Retracted: Upregulation of acetylcholinesterase caused by downregulation of microRNA-132 is responsible for the development of dementia after ischemic stroke
Abstract
MicroRNA-132 (miR-132) has been shown to participate in many diseases. This study aimed to understand the correlation between the level of miR-132 and the severity of dementia post-ischemic stroke. An online tool (www.mirdb.org) was used to find the miR-132 binding site in acetylcholinesterase (ACHE) 3′-untranslated region (UTR), followed by a luciferase reporter assay to validate ACHE as a miR-132 target. A similar relationship between miR-132 and ACHE was also established in cerebrospinal fluid samples collected from human subjects. A negative correlation was established between ACHE and miR-132 by measuring the relative luciferase activity. Meanwhile, Western blot analysis and real-time polymerase chain reaction were also conducted to compare the levels of ACHE messenger RNA and protein between two groups (dementia positive, n = 26 and dementia negative, n = 26) or among cells treated with miR-132 mimics, ACHE small interfering RNA, and miR-132 inhibitors. As shown in the results, miR-132 can reduce the expression of ACHE. Further experiments were also carried out to study the effect of miR-132 and ACHE on cell viability and apoptosis, and the results demonstrated that miR-132 enhanced cell viability while suppressing apoptosis. In addition, ACHE reduced cell viability while promoting apoptosis. miR-132 targeted ACHE and suppressed its expression. Additionally, miR-132 and ACHE have been shown to affect the cell viability and apoptosis in the central nervous system.
1 INTRODUCTION
As demonstrated by many epidemiological studies, ischemic stroke is an important risk factor of dementia.1 Approximately one-fourth of elderly patients suffering from ischemic stroke were diagnosed with dementia within 3 months.

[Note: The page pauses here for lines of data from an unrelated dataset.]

-- ==== Sys2Proof/Word.lean ====
section
/-! DEFINITION. The word types of the core (00_scope.md R8, R11): every value is unsigned, 8 bits for
registers, timers and memory cells, 16 bits for I, pc, sp and the instruction word, 12 bits for NNN. -/

namespace Sys2Proof

/-- A register, timer or memory cell: 8 bits, unsigned (20_memory.md R60, 10_state.md R20). -/
abbrev Byte := BitVec 8

/-- The width of I, pc, sp and an instruction word: 16 bits (00_scope.md R8). -/
abbrev Word := BitVec 16

/-- The `NNN` field: "low 12 bits, an address/constant" (30_encoding.md R91). -/
abbrev Addr12 := BitVec 12

/-- The index of a general register, 0x0 to 0xF (10_state.md R20). -/
abbrev Reg := Fin 16

end Sys2Proof
end

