-- ==== Sys2Proof/Machine/IndexMemory.lean ====
section
/-! DEFINITION. The address register and the memory transfers through it (46_index_memory.md). I is unchanged
by the three transfers (92_eei_decisions.md D26). -/

namespace Sys2Proof.Machine

/-- ANNN, `LD I, NNN` (46_index_memory.md R260). -/
def execLdI (nnn : Addr12) (s : State) : Host.Outcome State Fault Refusal :=
  .next (s.setI (addrOf nnn))

/-- FX1E, `ADD I, VX`: a sum above 0xFFF raises and leaves I; VF is never written (46_index_memory.md R261,
92_eei_decisions.md D12). -/
def execAddI (x : Reg) (s : State) : Host.Outcome State Fault Refusal :=
  if s.iAddr + (s.reg x).toNat > Config.lastAddr then
    .next (s.raise (.addressOverflow s.instrAddr (s.iAddr + (s.reg x).toNat)))
  else .next (s.setI (BitVec.ofNat 16 (s.iAddr + (s.reg x).toNat)))

/-- FX29, `LD F, VX` (46_index_memory.md R262). -/
def execLdFont (x : Reg) (s : State) : Host.Outcome State Fault Refusal :=
  .next (s.setI (glyphAddr (s.reg x)))

/-- FX33, `LD B, VX` (46_index_memory.md R263). -/
def execLdBcd (x : Reg) (s : State) : Host.Outcome State Fault Refusal :=
  s.orRaise (storeBytes s.mem s.iAddr (bcdDigits (s.reg x))) s.setMem

/-- FX55, `LD [I], VX` (46_index_memory.md R264). -/
def execStore (x : Reg) (s : State) : Host.Outcome State Fault Refusal :=
  s.orRaise (storeBytes s.mem s.iAddr (s.regValues x)) s.setMem

/-- FX65, `LD VX, [I]` (46_index_memory.md R265). -/
def execLoad (x : Reg) (s : State) : Host.Outcome State Fault Refusal :=
  s.orRaise (loadBytes s.mem s.iAddr (x.val + 1)) (s.setRegs (regsUpTo x))

end Sys2Proof.Machine
end

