-- ==== Sys2Proof/Machine/Keys.lean ====
section
/-! DEFINITION. The key instructions (44_keys.md). -/

namespace Sys2Proof.Machine

/-- EX9E, `SKP VX`: the key index is the full register value (44_keys.md R230, 92_eei_decisions.md D25). -/
def execSkp (x : Reg) (s : State) : Host.Outcome State Fault Refusal :=
  .next (s.skipIf (s.mem.key (s.reg x).toNat))

/-- EXA1, `SKNP VX` (44_keys.md R231). -/
def execSknp (x : Reg) (s : State) : Host.Outcome State Fault Refusal :=
  .next (s.skipIf (!s.mem.key (s.reg x).toNat))

/-- FX0A, `LD VX, K`: with no key pressed pc goes back to this instruction; else x[X] takes the lowest
pressed key (44_keys.md R232, 90_conflicts.md C4). -/
def execLdKey (x : Reg) (s : State) : Host.Outcome State Fault Refusal :=
  match s.mem.lowestKey with
  | none => .next (s.setPc (s.pc - 2))
  | some k => .next (s.setReg x (BitVec.ofNat 8 k))

end Sys2Proof.Machine
end

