-- ==== Sys2Proof/Machine/Timers.lean ====
section
/-! DEFINITION. The timer instructions (45_timers.md). The tick engine is in Machine/Transactions.lean. -/

namespace Sys2Proof.Machine

/-- FX07, `LD VX, DT` (45_timers.md R250). -/
def execLdFromDt (x : Reg) (s : State) : Host.Outcome State Fault Refusal :=
  .next (s.setReg x s.dt)

/-- FX15, `LD DT, VX` (45_timers.md R251). -/
def execLdToDt (x : Reg) (s : State) : Host.Outcome State Fault Refusal :=
  .next (s.setDt (s.reg x))

/-- FX18, `LD ST, VX`: it never emits the tone, which only a tick does (45_timers.md R252, 90_conflicts.md C5). -/
def execLdToSt (x : Reg) (s : State) : Host.Outcome State Fault Refusal :=
  .next (s.setSt (s.reg x))

end Sys2Proof.Machine
end

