/-! ## Register loads and the ALU (42_register_alu.md) -/

/-- 42_register_alu.md R170, R171, R172: a byte is stored, or added modulo 256 with no flag, or a register is
copied. -/
def Obligations.LoadsAndImmediateAdd : Prop :=
  Encoded 0x6000 0xF000 (fun w => .ldImm (fieldX w) (fieldNN w)) ∧
  Encoded 0x7000 0xF000 (fun w => .addImm (fieldX w) (fieldNN w)) ∧
  Encoded 0x8000 0xF00F (fun w => .ldReg (fieldX w) (fieldY w)) ∧
  (∀ (x : Reg) (nn : Byte) (s : State),
    (∃ t, exec (.ldImm x nn) s = .next t ∧ t.reg x = nn ∧ Frame [x] [] 0 0 s t) ∧
    (∃ t, exec (.addImm x nn) s = .next t ∧
      (t.reg x).toNat = ((s.reg x).toNat + nn.toNat) % 256 ∧ Frame [x] [] 0 0 s t)) ∧
  (∀ (x y : Reg) (s : State), ∃ t, exec (.ldReg x y) s = .next t ∧ t.reg x = s.reg y ∧
    Frame [x] [] 0 0 s t)

/-- 42_register_alu.md R173, R174, R175 (VF is no flag: decision D26): each bit of the result. -/
def Obligations.LogicKeepsVf : Prop :=
  Encoded 0x8001 0xF00F (fun w => .or (fieldX w) (fieldY w)) ∧
  Encoded 0x8002 0xF00F (fun w => .and (fieldX w) (fieldY w)) ∧
  Encoded 0x8003 0xF00F (fun w => .xor (fieldX w) (fieldY w)) ∧
  ∀ (x y : Reg) (s : State),
    (∃ t, exec (.or x y) s = .next t ∧
      (∀ k, (t.reg x).getLsbD k = ((s.reg x).getLsbD k || (s.reg y).getLsbD k)) ∧
      Frame [x] [] 0 0 s t) ∧
    (∃ t, exec (.and x y) s = .next t ∧
      (∀ k, (t.reg x).getLsbD k = ((s.reg x).getLsbD k && (s.reg y).getLsbD k)) ∧
      Frame [x] [] 0 0 s t) ∧
    (∃ t, exec (.xor x y) s = .next t ∧
      (∀ k, (t.reg x).getLsbD k = ((s.reg x).getLsbD k ^^ (s.reg y).getLsbD k)) ∧
      Frame [x] [] 0 0 s t)

/-- 42_register_alu.md R176 (VF as destination: decision D8, for both orders). -/
def Obligations.AddSetsCarry : Prop :=
  Encoded 0x8004 0xF00F (fun w => .addReg (fieldX w) (fieldY w)) ∧
  ∀ (x y : Reg) (s : State),
    let sum := (s.reg x).toNat + (s.reg y).toNat
    let carry : Byte := if sum > 255 then 1 else 0
    ∃ t, exec (.addReg x y) s = .next t ∧ Frame [x, vf] [] 0 0 s t ∧
      (x ≠ vf → (t.reg x).toNat = sum % 256 ∧ t.reg vf = carry) ∧
      (x = vf → s.params.aluAliasOrder = .flagThenResult → (t.reg vf).toNat = sum % 256) ∧
      (x = vf → s.params.aluAliasOrder = .resultThenFlag → t.reg vf = carry)

/-- 42_register_alu.md R177 (VF as destination: decision D8, for both orders): the flag is strictly greater. -/
def Obligations.SubSetsStrictlyGreater : Prop :=
  Encoded 0x8005 0xF00F (fun w => .sub (fieldX w) (fieldY w)) ∧
  ∀ (x y : Reg) (s : State),
    let r := ((s.reg x).toNat + 256 - (s.reg y).toNat) % 256
    let flag : Byte := if (s.reg x).toNat > (s.reg y).toNat then 1 else 0
    ∃ t, exec (.sub x y) s = .next t ∧ Frame [x, vf] [] 0 0 s t ∧
      (x ≠ vf → (t.reg x).toNat = r ∧ t.reg vf = flag) ∧
      (x = vf → s.params.aluAliasOrder = .flagThenResult → (t.reg vf).toNat = r) ∧
      (x = vf → s.params.aluAliasOrder = .resultThenFlag → t.reg vf = flag)
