-- ==== Sys2Proof/Tests/Slice0.lean ====
section
/-! SUPPORT. Tests. Expected results are those of the spec's own vectors (95_test_vectors.md), named in each comment; a
word is written out from the patterns of 30_encoding.md R103. At the end, one witness for every obligation that has
hypotheses, each clause at a boundary value of its range. -/

namespace Sys2Proof.Tests

open Sys2Proof Sys2Proof.Machine

/-! ## Helpers -/

/-- `s` with bytes put at `a`. -/
def put (s : State) (a : Nat) (bs : List Byte) : State := s.setMem (s.mem.writeBytes a bs)

/-- One step on the word `w` placed at pc. -/
def run (s : State) (w : Nat) : Host.Outcome State Fault Refusal := step (s.withFetchWord 16 w)

/-- What `f` sees after an outcome that is a next state. -/
def after {α : Type} (o : Host.Outcome State Fault Refusal) (f : State → α) : Option α :=
  match o with
  | .next t => some (f t)
  | _ => none

/-- What `f` sees after a transaction that returns. -/
def said {α : Type} (o : Host.Outcome (State × Response) Fault Refusal) (f : State → Response → α) :
    Option α :=
  match o with
  | .next (t, r) => some (f t r)
  | _ => none

/-- What `f` sees after a run of transactions. -/
def ran {α : Type} (ts : List Transaction) (s : State) (f : State → α) : Option α :=
  match runTransactions ts s with
  | .next (t, _) => some (f t)
  | _ => none

/-- `reset` with V1 and V2. -/
def v12 (a b : Byte) : State := (State.reset.setReg 1 a).setReg 2 b

/-- `reset` with other parameters. -/
def withParams (s : State) (p : Params) : State := { s with params := p }

/-- A state with a fault recorded. -/
def faulted : State := State.reset.raiseAt 0x200 (.unknownInstruction 0x200 0x0123)

/-! ## WellFormed: the one check, and a term it refuses -/

theorem test_wellformed_refuses_16_rows : (Instr.drw 0 0 16).WellFormed = false := by decide

theorem test_wellformed_accepts_15_rows : (Instr.drw 15 15 15).WellFormed = true := by decide

/-! ## Decoding: a word of every constructor, written out from R103 -/

/-- 0000 xxxx 1110 0000, 0000 xxxx 1110 1110 (FD5, FD6: X is ignored). -/
theorem test_decode_group0 :
    decode 0x00E0 = .ok .cls ∧ decode 0x01E0 = .ok .cls ∧ decode 0x0FE0 = .ok .cls ∧
    decode 0x00EE = .ok .ret ∧ decode 0x0AEE = .ok .ret := by decide

/-- CF1, CF3, CF8. -/
theorem test_decode_jumps :
    decode 0x1234 = .ok (.jp 0x234) ∧ decode 0x2400 = .ok (.call 0x400) ∧
    decode 0xBFFF = .ok (.jpV0 0xFFF) := by decide

/-- CF10, CF12, CF14, CF16. -/
theorem test_decode_skips :
    decode 0x3342 = .ok (.seImm 3 0x42) ∧ decode 0x4342 = .ok (.sneImm 3 0x42) ∧
    decode 0x5120 = .ok (.seReg 1 2) ∧ decode 0x9120 = .ok (.sneReg 1 2) := by decide

/-- AL1, AL2, AL4, AL32. -/
theorem test_decode_loads :
    decode 0x6A2F = .ok (.ldImm 0xA 0x2F) ∧ decode 0x7002 = .ok (.addImm 0 2) ∧
    decode 0x8120 = .ok (.ldReg 1 2) ∧ decode 0xC30F = .ok (.rnd 3 0x0F) := by decide

/-- AL5 to AL30. -/
theorem test_decode_group8 :
    decode 0x8121 = .ok (.or 1 2) ∧ decode 0x8122 = .ok (.and 1 2) ∧ decode 0x8123 = .ok (.xor 1 2) ∧
    decode 0x8124 = .ok (.addReg 1 2) ∧ decode 0x8125 = .ok (.sub 1 2) ∧
    decode 0x8126 = .ok (.shr 1 2) ∧ decode 0x8127 = .ok (.subn 1 2) ∧ decode 0x812E = .ok (.shl 1) := by
  decide

/-- DI15, KY5, KY7. -/
theorem test_decode_display_keys :
    decode 0xD015 = .ok (.drw 0 1 5) ∧ decode 0xE39E = .ok (.skp 3) ∧ decode 0xE3A1 = .ok (.sknp 3) ∧
    decode 0xF30A = .ok (.ldKey 3) := by decide

/-- TM1 to TM3, MX1 to MX20. -/
theorem test_decode_timers_memory :
    decode 0xF507 = .ok (.ldFromDt 5) ∧ decode 0xF515 = .ok (.ldToDt 5) ∧ decode 0xF218 = .ok (.ldToSt 2) ∧
    decode 0xA2F0 = .ok (.ldI 0x2F0) ∧ decode 0xF11E = .ok (.addI 1) ∧ decode 0xF429 = .ok (.ldFont 4) ∧
    decode 0xF033 = .ok (.ldBcd 0) ∧ decode 0xF255 = .ok (.store 2) ∧ decode 0xF265 = .ok (.load 2) := by
  decide

/-- FD7: words with no handler, each with the name of its class. -/
theorem test_decode_unknown :
    decode 0x0000 = .error .unknownGroup0 ∧ decode 0x0123 = .error .unknownGroup0 ∧
    decode 0x00E1 = .error .unknownGroup0 ∧ decode 0x5121 = .error .unknownGroup5 ∧
    decode 0x9AB1 = .error .unknownGroup9 ∧ decode 0x8008 = .error .unknownGroup8 ∧
    decode 0x800D = .error .unknownGroup8 ∧ decode 0x800F = .error .unknownGroup8 ∧
    decode 0xE09F = .error .unknownGroupE ∧ decode 0xF01F = .error .unknownGroupF ∧
    decode 0xF066 = .error .unknownGroupF := by decide

/-- R90: the high byte comes first, and an instruction has two bytes. -/
theorem test_decode_bytes :
    decodeBytes [0x12, 0x34, 0x56] = .ok (.jp 0x234, [0x56]) ∧ decodeBytes [0x12] = .error .truncated ∧
    decodeTableWord 16 0xD015 = some (.drw 0 1 5) ∧ encode (.drw 0 1 5) = 0xD015 := by decide

/-! ## The step (40_fetch_execute.md) -/

/-- FD1: the last word of memory runs, and pc becomes 0x1000. -/
theorem test_fetch_last_word :
    after (run (State.reset.setPc 0xFFE) 0x00E0) (fun t => (t.pc, t.redraw, t.fault)) =
      some (0x1000, true, none) := by decide +kernel

/-- FD3, FD4: a fetch past 0xFFF leaves pc. -/
theorem test_fetch_past :
    after (step (State.reset.setPc 0xFFF)) (fun t => (t.pc, t.fault)) =
      some (0xFFF, some ⟨.memoryOutOfRange 0x1000, 0xFFF⟩) ∧
    after (step (State.reset.setPc 0x10FE)) (fun t => (t.pc, t.fault)) =
      some (0x10FE, some ⟨.memoryOutOfRange 0x10FE, 0x10FE⟩) := by decide

/-- L1-11, EH1, EH2: an unknown word, and the step after it. -/
theorem test_unknown_word :
    after (run State.reset 0x0123) (fun t => (t.pc, t.fault)) =
      some (0x202, some ⟨.unknownInstruction 0x200 0x0123, 0x200⟩) ∧
    step faulted = .fault (.runEnded ⟨.unknownInstruction 0x200 0x0123, 0x200⟩) := ⟨by decide, rfl⟩

/-- HZ1: a store into the next word is what the next step fetches. -/
theorem test_self_modifying :
    after (run (((State.reset.setI 0x202).setReg 0 0x12).setReg 1 0x02) 0xF155)
      (fun t => after (step t) (fun u => (u.pc, u.fault))) = some (some (0x202, none)) := by decide

/-! ## Control flow (41_control_flow.md) -/

/-- CF1, CF2. -/
theorem test_jp :
    after (run State.reset 0x1234) (fun t => t.pc) = some 0x234 ∧
    (State.reset.withFetchWord 16 0x1200).finished = true := by decide

/-- CF4: the last slot of the stack. -/
theorem test_call_last_slot :
    after (run ((State.reset.setPc 0x300).setSp 0xEFE) 0x2400)
      (fun t => (t.mem.read 0xEFE, t.mem.read 0xEFF, t.sp, t.pc)) = some (0x03, 0x02, 0xF00, 0x400) := by
  decide

/-- CF5. -/
theorem test_call_overflow :
    after (run ((State.reset.setPc 0x300).setSp 0xF00) 0x2400) (fun t => (t.sp, t.pc, t.fault)) =
      some (0xF00, 0x302, some ⟨.stackOverflow 0x300 0xF00, 0x300⟩) := by decide

/-- CF6. -/
theorem test_ret :
    after (run (put ((State.reset.setPc 0x400).setSp 0xEA2) 0xEA0 [0x03, 0x02]) 0x00EE)
      (fun t => (t.sp, t.pc)) = some (0xEA0, 0x302) := by decide

/-- CF7. -/
theorem test_ret_underflow :
    after (run State.reset 0x00EE) (fun t => (t.pc, t.sp, t.fault)) =
      some (0x202, 0xEA0, some ⟨.stackUnderflow 0x200 0xEA0, 0x200⟩) := by decide

/-- CF9. -/
theorem test_jpV0_not_wrapped :
    after (run (State.reset.setReg 0 0xFF) 0xBFFF) (fun t => t.pc) = some 0x10FE := by decide

/-- CF10, CF11. -/
theorem test_seImm :
    after (run (State.reset.setReg 3 0x42) 0x3342) (fun t => t.pc) = some 0x204 ∧
    after (run (State.reset.setReg 3 0x41) 0x3342) (fun t => t.pc) = some 0x202 := by decide

/-- CF12, CF13. -/
theorem test_sneImm :
    after (run (State.reset.setReg 3 0x42) 0x4342) (fun t => t.pc) = some 0x202 ∧
    after (run (State.reset.setReg 3 0x41) 0x4342) (fun t => t.pc) = some 0x204 := by decide

/-- CF14, CF15. -/
theorem test_seReg :
    after (run (v12 7 7) 0x5120) (fun t => t.pc) = some 0x204 ∧
    after (run (v12 7 8) 0x5120) (fun t => t.pc) = some 0x202 := by decide

/-- CF16, CF17. -/
theorem test_sneReg :
    after (run (v12 7 8) 0x9120) (fun t => t.pc) = some 0x204 ∧
    after (run (v12 7 7) 0x9120) (fun t => t.pc) = some 0x202 := by decide

/-! ## Register loads and the ALU (42_register_alu.md) -/

/-- AL1. -/
theorem test_ldImm : after (run State.reset 0x6A2F) (fun t => t.reg 0xA) = some 0x2F := by decide

/-- AL2, AL3. -/
theorem test_addImm_no_flag :
    after (run ((State.reset.setReg 0 0xFF).setReg vf 0x55) 0x7002) (fun t => (t.reg 0, t.reg vf)) =
      some (0x01, 0x55) ∧
    after (run (State.reset.setReg vf 0xFF) 0x7F01) (fun t => t.reg vf) = some 0x00 := by decide

/-- AL4. -/
theorem test_ldReg : after (run (v12 0 0x55) 0x8120) (fun t => t.reg 1) = some 0x55 := by decide

/-- AL5 to AL7. -/
theorem test_logic :
    after (run ((v12 0x0F 0xF0).setReg vf 0x77) 0x8121) (fun t => (t.reg 1, t.reg vf)) =
      some (0xFF, 0x77) ∧
    after (run (v12 0x3C 0x0F) 0x8122) (fun t => t.reg 1) = some 0x0C ∧
    after (run (v12 0xFF 0x0F) 0x8123) (fun t => t.reg 1) = some 0xF0 := by decide

/-- AL9, AL11: the carry, and VF as a source. -/
theorem test_addReg :
    after (run (v12 0x80 0x80) 0x8124) (fun t => (t.reg 1, t.reg vf)) = some (0, 1) ∧
    after (run ((State.reset.setReg 1 1).setReg vf 0xFF) 0x81F4) (fun t => (t.reg 1, t.reg vf)) =
      some (0, 1) := by decide

/-- AL12: VF as destination, under both orders. -/
theorem test_addReg_vf :
    after (run ((State.reset.setReg vf 0xF0).setReg 1 0x20) 0x8F14) (fun t => t.reg vf) = some 0x10 ∧
    after (run (withParams ((State.reset.setReg vf 0xF0).setReg 1 0x20) ⟨true, .bit3, .resultThenFlag⟩)
      0x8F14) (fun t => t.reg vf) = some 0x01 := by decide

/-- L1-5, AL13: strictly greater. -/
theorem test_sub :
    after (run (v12 3 5) 0x8125) (fun t => (t.reg 1, t.reg vf)) = some (0xFE, 0) ∧
    after (run (v12 7 7) 0x8125) (fun t => (t.reg 1, t.reg vf)) = some (0, 0) := by decide

/-- AL15: VF as destination, under both orders. -/
theorem test_sub_vf :
    after (run ((State.reset.setReg vf 5).setReg 1 3) 0x8F15) (fun t => t.reg vf) = some 2 ∧
    after (run (withParams ((State.reset.setReg vf 5).setReg 1 3) ⟨true, .bit3, .resultThenFlag⟩) 0x8F15)
      (fun t => t.reg vf) = some 1 := by decide

/-- AL16: the flag of X, the shift of Y. -/
theorem test_shr :
    after (run (v12 0x05 0x0C) 0x8126) (fun t => (t.reg vf, t.reg 2, t.reg 1)) = some (1, 0x06, 0x05) := by
  decide

/-- AL19, AL20: VF as Y and as X. -/
theorem test_shr_vf :
    after (run ((State.reset.setReg 1 1).setReg vf 0xFE) 0x81F6) (fun t => t.reg vf) = some 0 ∧
    after (run ((State.reset.setReg vf 3).setReg 2 0x10) 0x8F26) (fun t => (t.reg vf, t.reg 2)) =
      some (1, 0x08) := by decide

/-- AL21, AL22: the result goes into Y. -/
theorem test_subn :
    after (run (v12 3 5) 0x8127) (fun t => (t.reg 2, t.reg vf, t.reg 1)) = some (2, 1, 3) ∧
    after (run (v12 5 3) 0x8127) (fun t => (t.reg 2, t.reg vf)) = some (0xFE, 0) := by decide

/-- AL24: VF as Y, under both orders. -/
theorem test_subn_vf :
    after (run ((State.reset.setReg 1 0x10).setReg vf 0x30) 0x81F7) (fun t => t.reg vf) = some 0x20 ∧
    after (run (withParams ((State.reset.setReg 1 0x10).setReg vf 0x30) ⟨true, .bit3, .resultThenFlag⟩)
      0x81F7) (fun t => t.reg vf) = some 1 := by decide

/-- AL28, AL29: the three readings of the flag. -/
theorem test_shl :
    after (run (v12 0xF0 0) 0x810E) (fun t => (t.reg 1, t.reg vf)) = some (0xE0, 0) ∧
    after (run (withParams (v12 0xF0 0) ⟨true, .bit7, .flagThenResult⟩) 0x810E) (fun t => t.reg vf) = some 1 ∧
    after (run (withParams (v12 1 0) ⟨true, .lowNibbleNonzero, .flagThenResult⟩) 0x810E)
      (fun t => (t.reg 1, t.reg vf)) = some (2, 1) := by decide

/-- AL31. -/
theorem test_shl_vf : after (run (State.reset.setReg vf 0x0C) 0x8F0E) (fun t => t.reg vf) = some 2 := by decide

/-- AL32, for the write that CXNN makes of a drawn byte. -/
theorem test_rnd_mask : (State.reset.writeRandom 0xAB 3 0x0F).reg 3 = 0x0B := by decide

/-- AL33: with NN = 0 the result is 0 whatever is drawn, and the draw is counted. -/
theorem test_rnd_zero : (exec (.rnd 3 0) State.reset) =
    .next (State.reset.writeRandom (Config.drawByte 0) 3 0) ∧
    (State.reset.writeRandom (Config.drawByte 0) 3 0).reg 3 = 0 := by
  refine ⟨rfl, ?_⟩
  simp [State.writeRandom]

/-! ## Display (43_display.md) -/

/-- DI1, DI2 at the two ends of the framebuffer. -/
theorem test_cls :
    after (run (put (put (State.reset.setReg vf 0x33) 0xF00 [0xFF]) 0xFFF [0xFF]) 0x00E0)
      (fun t => (t.mem.read 0xF00, t.mem.read 0xFFF, t.redraw, t.reg vf)) = some (0, 0, true, 0x33) := by
  decide +kernel

/-- A state with I = 0x300 and sprite bytes there. -/
def sprite (bs : List Byte) : State := put (State.reset.setI 0x300) 0x300 bs

/-- L1-7 (as C10 corrects it), DI6, DI13: columns wrap, rows wrap, the other bit order. -/
theorem test_drw_pixels :
    after (run ((sprite [0xFF]).setReg 0 60) 0xD011)
      (fun t => (t.mem.read 0xF07, t.mem.read 0xF00, t.reg vf)) = some (0xF0, 0x0F, 0) ∧
    after (run ((sprite [0x80, 0x80]).setReg 1 31) 0xD012)
      (fun t => (t.mem.read 0xFF8, t.mem.read 0xF00)) = some (0x01, 0x01) ∧
    after (run (withParams (sprite [0x80]) ⟨false, .bit3, .flagThenResult⟩) 0xD011)
      (fun t => t.mem.read 0xF00) = some 0x80 := by decide +kernel

/-- DI8, DI9, DI12, DI14: no rows; a collision; VF as a coordinate; a sprite inside the framebuffer. -/
theorem test_drw_flag :
    after (run (State.reset.setReg vf 1) 0xD010) (fun t => (t.reg vf, t.redraw)) = some (0, false) ∧
    after (run (put (sprite [0xC0]) 0xF00 [0x01]) 0xD011) (fun t => (t.mem.read 0xF00, t.reg vf, t.redraw)) =
      some (0x02, 1, true) ∧
    after (run ((sprite [0x80]).setReg vf 3) 0xDF01) (fun t => (t.mem.read 0xF00, t.reg vf)) =
      some (0x08, 0) ∧
    after (run ((put (State.reset.setI 0xF00) 0xF00 [0x80]).setReg 0 8) 0xD012)
      (fun t => (t.mem.read 0xF01, t.mem.read 0xF09, t.reg vf)) = some (0x01, 0, 0) := by decide +kernel

/-! ## Keys (44_keys.md) -/

/-- `reset` with bytes of the key window. -/
def keysState (lo hi : Byte) : State := put (State.reset) 0x050 [lo, hi]

/-- KY5, KY9. -/
theorem test_skp :
    after (run ((keysState 0x20 0).setReg 3 5) 0xE39E) (fun t => t.pc) = some 0x204 ∧
    after (run (State.reset.setReg 3 0x10) 0xE39E) (fun t => t.pc) = some 0x202 := by decide

/-- KY10: key index 16 reads the reserved byte 0x052. -/
theorem test_skp_reserved :
    after (run ((put State.reset 0x052 [0x01]).setReg 3 0x10) 0xE39E) (fun t => t.pc) = some 0x204 := by decide

/-- KY7, KY8. -/
theorem test_sknp :
    after (run ((keysState 0x20 0).setReg 3 4) 0xE3A1) (fun t => t.pc) = some 0x204 ∧
    after (run ((keysState 0x20 0).setReg 3 5) 0xE3A1) (fun t => t.pc) = some 0x202 := by decide

/-- KY12, KY13: the lowest of two keys; VF as destination. -/
theorem test_ldKey :
    after (run (keysState 0x08 0x02) 0xF30A) (fun t => (t.reg 3, t.pc)) = some (3, 0x202) ∧
    after (run (keysState 0 0x04) 0xFF0A) (fun t => t.reg vf) = some 0x0A := by decide

/-- KY15: only keys 0 to 15 are looked at. -/
theorem test_ldKey_waits :
    after (run (put State.reset 0x052 [0xFF]) 0xF30A) (fun t => (t.pc, t.reg 3)) = some (0x200, 0) := by decide

/-! ## Timers (45_timers.md) -/

/-- TM1, TM2. -/
theorem test_delay_timer :
    after (run (State.reset.setReg 5 0x3C) 0xF515) (fun t => t.dt) = some 0x3C ∧
    after (run (State.reset.setDt 0x3C) 0xF507) (fun t => t.reg 5) = some 0x3C := by decide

The occurrence of dementia is associated with different clinical determinants, which include host features such as older age, a history of strokes and diabetes, and the location and size of present stroke.2 The elevated rate of adverse events in patients suffering from dementia stroke has led to the underestimation of the actual incidence of post-stroke dementia in prevalence studies.3
In severe dementia, the loss of central cholinergic neurons has been observed.4 However, no severe cholinergic neurodegeneration has been observed in early dementia, although the choline-like functions are impaired, possibly due to the change in receptor expression and the release of acetylcholine, which in turn leads to an unbalanced level of nerve growth factors.5 Acetylcholinesterase (ACHE) can inactivate cholinergic neurotransmission and its activity is reduced in the temporal cortex, hippocampus, and amygdala in the Alzheimer's dementia (AD) brain.6
Noncoding RNAs (ncRNAs) have been considered as promising molecules that can affect the prognosis of certain diseases. It was shown that the family of ncRNAs is indispensable in primary biological behaviors such as cell differentiation, inflammation, and apoptosis, although these ncRNAs were previously regarded as nonfunctional molecules when they were discovered more than 20 years ago.7 In particular, microRNAs (miRNAs) are the most extensively investigated members in the family of ncRNAs. These small molecules consist of 18 to 25 nucleotides and are often present in fragile chromosomal regions. They are able to trigger messenger RNA (mRNA) degradation and suppress translation.8 In fact, miRNAs are estimated to regulate as much as 60% of human genes.9 A number of processes are associated with miRNAs, including neuronal plasticity, synapse formation, cell differentiation, and neuronal development.10, 11 Therefore, it is not surprising to discover a close association between miRNAs and neurodegenerative diseases such as Parkinson disease,12 aggressive behaviors,13 depression,14 schizophrenia,15 and Alzheimer's disease.16
Dementia is associated with deregulated inflammatory signaling instead of an influx of inflammatory cells, as supported by the fact that many miRNAs related to immunity are consistently downregulated in dementia. In contrary, the upregulated activity of innate immunity is supported by the downregulation of miR-146b in cerebrospinal fluid (CSF). In addition, T lymphocytes are also involved in such pathways, even though a normal association between toll receptor signaling and monocytes was observed.17 Furthermore, miR-181a and miR-142-5p expression is reduced in CSF,18 while T cell sensitivity was demonstrated to be affected by miR-181.18 In addition, the expression of miR-191, miR-221, miR-142, and miR-15b was increased during T cell development but was downregulated in AD CSF.19
MicroRNA-132 (miR-132) has been reported to be downregulated in the central nervous system (CNS) of patients suffering from dementia,20 whereas ACHE was found to be upregulated in these patients.21 Using a miRNA online database, we identified AHCE as a target gene of miR-132. Hence, this study was carried out to clarify the correlation between miR-132 and ACHE in the development of dementia after ischemic stroke.
2 MATERIALS AND METHODS
2.1 Human sample collection
This study enrolled 52 subjects of ischemic stroke (26 with dementia and 26 without dementia) and all subjects diagnosed with ischemic stroke were placed into the “dementia positive” (n = 26, 18 males and 8 females aged 60-84 years old, with an average age of 71.5 years) group or the “dementia negative” (n = 26, 15 males and 11 females aged 64-81 years old, with a mean age of 70.3 years) group. Two milliliters of CSF was obtained from each patient. All CSF samples underwent 1200g centrifugation at 4°C for 5 minutes before use. The study protocol was in full compliance with international guidelines and was approved by our Institutional Ethics Review Board.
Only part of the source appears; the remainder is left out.